Dr. Witt’s study, published in 1951 and revised in 1971, was limited to statistical observation, without attempting to provide further interpretations. Yet the results could lead to a fascinating if not very orthodox reading: it looked like the spiders were affected in much the same way humans react to drugs.


Under the influence of weed, they started regularly building their web, but were soon losing interest once they got to the outer rings; while on peyote or magic mushrooms, the arachnids movements became slower and heavier; after being microdosed with LSD, the web’s design became geometrically perfect (not unlike the kaleidoscopic visions reported by human users), while more massive doses completely inhibited the spiders’ abilities; lastly, caffeine produced out of control, schizoid results.

Spiderweb after high doses of LSD-25.

Clearly this “humanized” interpretation is not scientific to say the least. In fact, what really interested Witt was the possibility of using spiders to ascertain the presence of drugs in human blood or urine, as they had proved sensitive to minimal concentrations, which could not be instrumentally detected at the time. His research continued for decades, and Witt went from being a pharmacologist to being an entomology authority. He was able to recognize his little spliders one by one just by looking at their webs, and his fascination for these invertebrates never faded.
He kept on testing their skills in several other experiments, by altering their nervous system through laser stimulation, administering huge quantities of barbiturics, and even sending them in orbit. Even in the absence of gravity, in what Witt called “a masterpiece in adaptation”, after just three days in space the spiders were able to build a nearly perfect web.

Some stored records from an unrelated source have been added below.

-- ==== Sys2Proof/Laws/KeepsManagement.lean ====
section
/-! SUPPORT. What every operation keeps (`Keeps`), one lemma per operation: the recorder, Lantern and the mailboxes. -/

set_option linter.all false

namespace Sys2Proof.Machine

theorem recShow_keeps  {s0 s : State} (hk : Keeps s0 s) : Keeps s0 (recShow s) := by
  unfold recShow
  repeat' first
    | with_reducible assumption
    | (intro)
    | with_reducible apply wr_keeps

theorem recFlag_keeps {f : FRef} {s0 s : State} (hk : Keeps s0 s) : Keeps s0 (recFlag s f) := by
  unfold recFlag
  repeat' first
    | with_reducible assumption
    | with_reducible apply raise_keeps
    | with_reducible apply wr_keeps
    | split

theorem cursorFix_keeps  {s0 s : State} (hk : Keeps s0 s) : Keeps s0 (cursorFix s) := by
  unfold cursorFix
  repeat' first
    | with_reducible assumption
    | (extract_lets +onlyGivenNames lx; first | ((first | refine keeps_cut lx ?_ (fun _ => ?_) | refine keeps_cut1 lx ?_ (fun _ => ?_)); rotate_left; clear_value lx; revert lx; intro y hy; rotate_right; subst lx) | (clear_value lx; revert lx; intro y) | subst lx)
    | with_reducible apply recFlag_keeps
    | with_reducible apply wr_keeps
    | split

theorem markFix_keeps {s0 s : State} (hk : Keeps s0 s) : Keeps s0 (markFix s) := by
  unfold markFix
  split
  · exact recFlag_keeps (keeps_of (wr_keeps hk) ⟨rfl, rfl, rfl, rfl, rfl, rfl, rfl, rfl, rfl⟩)
  · exact hk

theorem cursorAdvance_keeps  {a0 : Nat} {a2 : Nat} {a3 : Nat} {s0 s : State} (hk : Keeps s0 s) : Keeps s0 (cursorAdvance a0 s a2 a3) := by
  induction a0 generalizing s a2 a3 with
  | zero => exact hk
  | succ n ih =>
    unfold cursorAdvance
    repeat' first
      | with_reducible assumption
      | (extract_lets +onlyGivenNames lx; first | ((first | refine keeps_cut lx ?_ (fun _ => ?_) | refine keeps_cut2 lx ?_ (fun _ => ?_)); rotate_left; clear_value lx; revert lx; intro y hy; rotate_right; subst lx) | (clear_value lx; revert lx; intro y) | subst lx)
      | with_reducible apply ih
      | with_reducible apply wr_keeps
      | split

theorem recWindowRead_keeps {off len : Nat} {s0 s : State} (hk : Keeps s0 s) : Keeps s0 (recWindowRead off len s) := by
  unfold recWindowRead
  repeat' first
    | with_reducible assumption
    | (extract_lets +onlyGivenNames lx; first | (refine keeps_cut lx ?_ (fun _ => ?_); rotate_left; clear_value lx; revert lx; intro y hy; rotate_right; subst lx) | (clear_value lx; revert lx; intro y) | subst lx)
    | with_reducible apply cursorAdvance_keeps
    | with_reducible apply send_keeps

theorem recCfgWrite_keeps {v : Nat} {s0 s : State} (hk : Keeps s0 s) : Keeps s0 (recCfgWrite v s) := by
  unfold recCfgWrite
  repeat' first
    | with_reducible assumption
    | (extract_lets +onlyGivenNames lx; first | ((first | refine keeps_cut lx ?_ (fun _ => ?_) | refine keeps_cut1 lx ?_ (fun _ => ?_)); rotate_left; clear_value lx; revert lx; intro y hy; rotate_right; subst lx) | (clear_value lx; revert lx; intro y) | subst lx)
    | with_reducible apply wr_keeps
    | split

theorem recCursorWrite_keeps {v : Nat} {s0 s : State} (hk : Keeps s0 s) : Keeps s0 (recCursorWrite v s) := by
  unfold recCursorWrite
  repeat' first
    | with_reducible assumption
    | (extract_lets +onlyGivenNames lx; first | ((first | refine keeps_cut lx ?_ (fun _ => ?_) | refine keeps_cut1 lx ?_ (fun _ => ?_) | refine keeps_cut2 lx ?_ (fun _ => ?_)); rotate_left; clear_value lx; revert lx; intro y hy; rotate_right; subst lx) | (clear_value lx; revert lx; intro y) | subst lx)
    | with_reducible apply wr_keeps
    | split

theorem recMarkWrite_keeps {v : Nat} {s0 s : State} (hk : Keeps s0 s) : Keeps s0 (recMarkWrite v s) :=
  markFix_keeps (keeps_of (wr_keeps (wr_keeps hk)) ⟨rfl, rfl, rfl, rfl, rfl, rfl, rfl, rfl, rfl⟩)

Near the end of the Seventies, Witt discontinued his research. In 1984 J. A. Nathanson re-examined Witt’s data, but only in relation to the effects of caffeine.
In 1995 Witt saw his study come back to life when NASA successfully repeated it, with the help of statistic analysis software: the research showed that spiders could be used to test the toxicity of various chemicals instead of mice, a procedure that could save time and money.

Anyway, there is not much to worry regarding the fate of these invertebrates.
Spiders are among the very few animals who survived the biggest mass extinction that ever took place, and they are able to resist to atmospheric conditions which would be intolerable to the majority of insects. Real rulers of the world since millions of years, they will still be here a long time — even after our species has run its course.